Doch wie ging es ihr überhaupt? Eigentlich hätte sie traurig sein müssen. Früher einmal hatten sie gemeinsam schöne Abende verbracht. Egal ob sie eine Bar oder jemandem besucht hatten, Felix war immer an ihrer Seite gewesen. Die Veränderung ihres Alltags war langsam eingetreten. Stück für Stück, nachdem er die Praxis seines Onkels übernommen hatte. Plötzlich ging es um Fälle, Termine und Karriere. Für sie war einfach kein Platz mehr.

Und das machte sie wütend. Sehr wütend

Luca stellte ein Glas Rotwein neben sie, dann holte er ein weiteres Brettspiel aus dem Regal. Russian Railroads.

»Glaubst du, Felix kommt noch?«, fragte Ariane.

Johannas Lächeln fühlte sich für sie falsch und unaufrichtig an. »Ich denke, es wird ihm etwas dazwischen gekommen sein.«

»Schade.« Luca baute den Spielplan auf und verteilte die Figuren. »Naja, sein Verlust.«

Der Rotwein war staubtrocken.
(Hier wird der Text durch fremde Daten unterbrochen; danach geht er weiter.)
/-! ## The end of guilt (13 R582 to R584), hangs, coalescing -/

/-- A guilty ring is acknowledged: its capture slot is freed and it runs again (13 R583, R584). -/
def State.ackRing (s : State) (fn : Nat) (r : RingRef) (slot : Nat) : State :=
  match s.guilt r with
  | some g =>
    if g.written && g.slot.getD 0xFFFFFFFF = slot then
      let s1 := match g.slot with | some k => s.updFn fn (fun f => { f with caps := Tbl.set none f.caps k none }) | none => s
      let s2 := if isDr r && !s.isFe then s1.ctl s.dom.frontEnd (.guilt (BitVec.ofNat 6 fn) (BitVec.ofNat 6 (s.ringLocal r)) false) else s1
      (s2.setGuilt r none).journal (jrec 0x07 fn (s.ringLocal r) (toLe 4 slot ++ zeros 4))
    else s.instError fn esAckBad
  | none => s.instError fn esAckBad

/-- An 8-byte INST_GUILTY_ACK on the active front end; a device-resident ring of another chip is acknowledged there (13 R582). -/
def State.guiltyWrite (s : State) (fn : Nat) (v : Word64) : State :=
  let ring := fld v.toNat 0 8
  let slot := fld v.toNat 32 32
  let chip : ChipId := BitVec.ofNat 16 (fld v.toNat 16 16)
  if v.getLsbD 8 then
    if chip = s.dom.chipId then
      match s.drRing fn ring with
      | some n => s.ackRing fn (.dr n) slot
      | none => s.instError fn esAckBad
    else if s.dom.members.contains chip then s.ctl chip (.ring (BitVec.ofNat 6 fn) (BitVec.ofNat 32 (chip.toNat + 2 ^ 16 * ring)) 0x0060 true (some v))
    else s.fnError fn esAckBad
  else
    match s.sqRing fn ring with
    | some n => s.ackRing fn (.host n) slot
    | none => s.fnError fn esAckBad

/-- INST_GUILTY_ACK by role. -/
def State.guiltyAck (s : State) (fn : Nat) (value : Word64) : State :=
  if s.isFe then s.guiltyWrite fn value
  else s.ringElsewhere fn 0x0060 (jrec 0x07 fn (fld value.toNat 0 8) (toLe 4 (fld value.toNat 32 32) ++ toLe 4 (fld value.toNat 8 24)))

def execGuiltyAck (fn : Nat) (value : Word64) (s : State) : Host.Outcome State Fault Refusal :=
  .next (s.hostWrite fn true (fun s => s.guiltyAck fn value))

/-- A write forwarded by the standby takes effect (14 R644): an index, or an acknowledgement of guilt (log 39). -/
def State.forwarded (s : State) (data : List Byte) : State :=
  let r := data.drop 8
  let fn := fld (leAt r 2 1) 0 6
  let ring := leAt r 3 1
  let v : Word32 := BitVec.ofNat 32 (leAt r 8 4)
  if leAt r 0 1 = 4 then
    (if bit (leAt r 12 1) 0 then s.cqDb fn ring v else s.sqDb fn ring v)
  else if leAt r 0 1 = 7 then s.guiltyWrite fn (BitVec.ofNat 64 (ring + 256 * leAt r 12 3 + 2 ^ 32 * v.toNat))
  else s

/-- Only completion space keeps the ring from being eligible (05 R288). -/
def State.cqBlocked (s : State) : RingRef → Bool
  | .host n => s.sqReady n && !s.cqRoom (s.ringCq n)
  | .dr _ => false

/-- The hang timer of a ring runs: it has an admitted buffer not completed, and no operation waits, here or on a member, only for stands, slots or table
entries, nor its next entry for completion space alone (07 R403, 05 R288). -/
def State.hangRuns (s : State) (r : RingRef) : Bool :=
  let cs := (s.ownersOf r).map (·.1)
  !cs.isEmpty && !s.cqBlocked r && cs.all (fun c => !s.ctxWaits c) && (s.ownersOf r).all (fun x => x.2.waits.isEmpty)

/-- The hang timer reaches its interval: the ring is guilty with HUNG; its faulting buffer is the oldest (07 R404, 13 R580). -/
def State.hang (s : State) (r : RingRef) : State :=
  if !s.live || !s.hangRuns r || (s.guilt r).isSome then s
  else
    match (s.ownersOf r).foldl (fun (a : Option (Nat × Owner)) x =>
        match a with | none => some x | some b => if x.2.order < b.2.order then some x else a) none with
    | none => s
    | some (c, o) =>
      let op := (s.opsOf c).foldl (fun (a : Option (Nat × OpEntry)) x =>
        match a with | none => some x | some b => if x.2.idx < b.2.idx then some x else a) none
      let idx := match op with | some x => x.2.idx | none => 0
      let st := match op with | some x => if x.2.stage = .held then 2 else 1 | none => 0
      let cap := s.capture o.inst.toNat idx (op.map (·.2.hdr)) st { status := stHung }
      s.applyFault c idx stHung 2 cap

def execHangTimeout (ring : RingRef) (s : State) : Host.Outcome State Fault Refusal := .next (s.hang ring)

/-- COAL_TIME passes since the first unannounced record (04 R224). -/
def execCoalTimerExpiry (ring : Nat) (s : State) : Host.Outcome State Fault Refusal :=
  .next (if (s.cq ring).size ≠ 0 && (s.cq ring).coalTime ≠ 0 && (s.cq ring).fresh ≠ 0 && !(s.paired && !s.pair.lease) then s.cqFire ring else s)

end Sys2Proof.Machine
end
Ein Fachmann hätte bestimmt etwas über den Abgang oder eine Blume sagen können, doch sie kannte sich zu wenig aus. Egal, er schmeckte. Johanna setzte zwei ihrer Arbeiter auf die schwarzen Gleise und begann das neue Spiel..

Mit einem entschuldigenden Lächeln kaufte Luca die ausliegende Ingenieurskarte. Ariane funkelte ihn an, dann hob sie ihr Glas von der massiven Holzplatte und prostete ihm zu. »Guter Zug, Cowboy.«

»Man kann ja nicht immer nur Glück haben, hm?«, neckte er seine Freundin.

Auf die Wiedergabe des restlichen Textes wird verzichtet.